(TASK TO CARRY OUT) Output the records that follow, keeping every line exactly as it is.

··· SOURCE RECORDS ···

-- ==== Sys2Proof/Machine/Compare.lean ====
section
/-! DEFINITION. The meanings of LT and EQ (46_compare.md). -/

namespace Sys2Proof.Machine

/-- LT: 1 or 0 into the destination, by signed strict comparison (rule R140). -/
def execLt (m1 m2 : Mode) (s : State) : Host.Outcome State Fault Refusal :=
  .next (binaryToMemory 7 (fun p q => truthCell (lessThan p q)) m1 m2 s)

/-- EQ: 1 or 0 into the destination, by equality of the cells (rule R141). -/
def execEq (m1 m2 : Mode) (s : State) : Host.Outcome State Fault Refusal :=
  .next (binaryToMemory 8 (fun p q => truthCell (equalCells p q)) m1 m2 s)

end Sys2Proof.Machine
end

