-- ==== Sys2Proof/Laws/PerInstr.lean ====
section
/-! SUPPORT. The family OpcodeDigits: the canonical word of a well-formed instruction holds its opcode in the two low
digits, and its format is the one that opcode selects. One lemma per constructor of Instr. -/

namespace Sys2Proof.Laws.OpcodeDigits

/-- Rules R52, R58, R59: the opcode and the width of an instruction can be read off its canonical word. -/
def Statement (i : Instr) : Prop :=
  i.wf = true → opcodeDigits (encode i).toInt = i.opcode ∧ formatOfOpcode (opcodeDigits (encode i).toInt) = i.format

theorem add (m1 m2 : Mode) : Statement (.add m1 m2) := by cases m1 <;> cases m2 <;> intro _ <;> decide
theorem mul (m1 m2 : Mode) : Statement (.mul m1 m2) := by cases m1 <;> cases m2 <;> intro _ <;> decide
theorem inp : Statement .inp := by intro _; decide
theorem out (m1 : Mode) : Statement (.out m1) := by cases m1 <;> intro _ <;> decide
theorem jt (m1 m2 : Mode) : Statement (.jt m1 m2) := by cases m1 <;> cases m2 <;> intro _ <;> decide
theorem jf (m1 m2 : Mode) : Statement (.jf m1 m2) := by cases m1 <;> cases m2 <;> intro _ <;> decide
theorem lt (m1 m2 : Mode) : Statement (.lt m1 m2) := by cases m1 <;> cases m2 <;> intro _ <;> decide
theorem eq (m1 m2 : Mode) : Statement (.eq m1 m2) := by cases m1 <;> cases m2 <;> intro _ <;> decide
theorem hlt : Statement .hlt := by intro _; decide

theorem illegal (opc : Int) : Statement (.illegal opc) := by
  intro h
  simp only [Instr.wf, legalOpcodes, Bool.and_eq_true, decide_eq_true_eq, List.mem_cons, List.not_mem_nil,
    or_false, not_or] at h
  obtain ⟨⟨h1, h2⟩, hn⟩ := h
  have hd : opcodeDigits (encode (.illegal opc)).toInt = opc := by
    have : (encode (.illegal opc)).toInt = opc := by
      simp only [encode, Instr.opcode, Instr.modeDigits, Int.add_zero]
      exact toInt_ofInt_of_range (by omega) (by omega)
    rw [this]
    exact opcodeDigits_of_small h1 h2
  refine ⟨hd, ?_⟩
  rw [hd]
  simp only [formatOfOpcode, Instr.format]
  obtain ⟨a1, a2, a3, a4, a5, a6, a7, a8, a9⟩ := hn
  simp [a1, a2, a3, a4, a5, a6, a7, a8, a9]

end Sys2Proof.Laws.OpcodeDigits
end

···

(OUTPUT OF THE EXERCISE)
-- ==== Sys2Proof/Machine/Compare.lean ====
section
/-! DEFINITION. The meanings of LT and EQ (46_compare.md). -/

namespace Sys2Proof.Machine

/-- LT: 1 or 0 into the destination, by signed strict comparison (rule R140). -/
def execLt (m1 m2 : Mode) (s : State) : Host.Outcome State Fault Refusal :=
  .next (binaryToMemory 7 (fun p q => truthCell (lessThan p q)) m1 m2 s)

/-- EQ: 1 or 0 into the destination, by equality of the cells (rule R141). -/
def execEq (m1 m2 : Mode) (s : State) : Host.Outcome State Fault Refusal :=
  .next (binaryToMemory 8 (fun p q => truthCell (equalCells p q)) m1 m2 s)

end Sys2Proof.Machine
end

-- ==== Sys2Proof/Laws/PerInstr.lean ====
section
/-! SUPPORT. The family OpcodeDigits: the canonical word of a well-formed instruction holds its opcode in the two low
digits, and its format is the one that opcode selects. One lemma per constructor of Instr. -/

namespace Sys2Proof.Laws.OpcodeDigits

/-- Rules R52, R58, R59: the opcode and the width of an instruction can be read off its canonical word. -/
def Statement (i : Instr) : Prop :=
  i.wf = true → opcodeDigits (encode i).toInt = i.opcode ∧ formatOfOpcode (opcodeDigits (encode i).toInt) = i.format

theorem add (m1 m2 : Mode) : Statement (.add m1 m2) := by cases m1 <;> cases m2 <;> intro _ <;> decide
theorem mul (m1 m2 : Mode) : Statement (.mul m1 m2) := by cases m1 <;> cases m2 <;> intro _ <;> decide
theorem inp : Statement .inp := by intro _; decide
theorem out (m1 : Mode) : Statement (.out m1) := by cases m1 <;> intro _ <;> decide
theorem jt (m1 m2 : Mode) : Statement (.jt m1 m2) := by cases m1 <;> cases m2 <;> intro _ <;> decide
theorem jf (m1 m2 : Mode) : Statement (.jf m1 m2) := by cases m1 <;> cases m2 <;> intro _ <;> decide
theorem lt (m1 m2 : Mode) : Statement (.lt m1 m2) := by cases m1 <;> cases m2 <;> intro _ <;> decide
theorem eq (m1 m2 : Mode) : Statement (.eq m1 m2) := by cases m1 <;> cases m2 <;> intro _ <;> decide
theorem hlt : Statement .hlt := by intro _; decide

theorem illegal (opc : Int) : Statement (.illegal opc) := by
  intro h
  simp only [Instr.wf, legalOpcodes, Bool.and_eq_true, decide_eq_true_eq, List.mem_cons, List.not_mem_nil,
    or_false, not_or] at h
  obtain ⟨⟨h1, h2⟩, hn⟩ := h
  have hd : opcodeDigits (encode (.illegal opc)).toInt = opc := by
    have : (encode (.illegal opc)).toInt = opc := by
      simp only [encode, Instr.opcode, Instr.modeDigits, Int.add_zero]
      exact toInt_ofInt_of_range (by omega) (by omega)
    rw [this]
    exact opcodeDigits_of_small h1 h2
  refine ⟨hd, ?_⟩
  rw [hd]
  simp only [formatOfOpcode, Instr.format]
  obtain ⟨a1, a2, a3, a4, a5, a6, a7, a8, a9⟩ := hn
  simp [a1, a2, a3, a4, a5, a6, a7, a8, a9]

end Sys2Proof.Laws.OpcodeDigits
end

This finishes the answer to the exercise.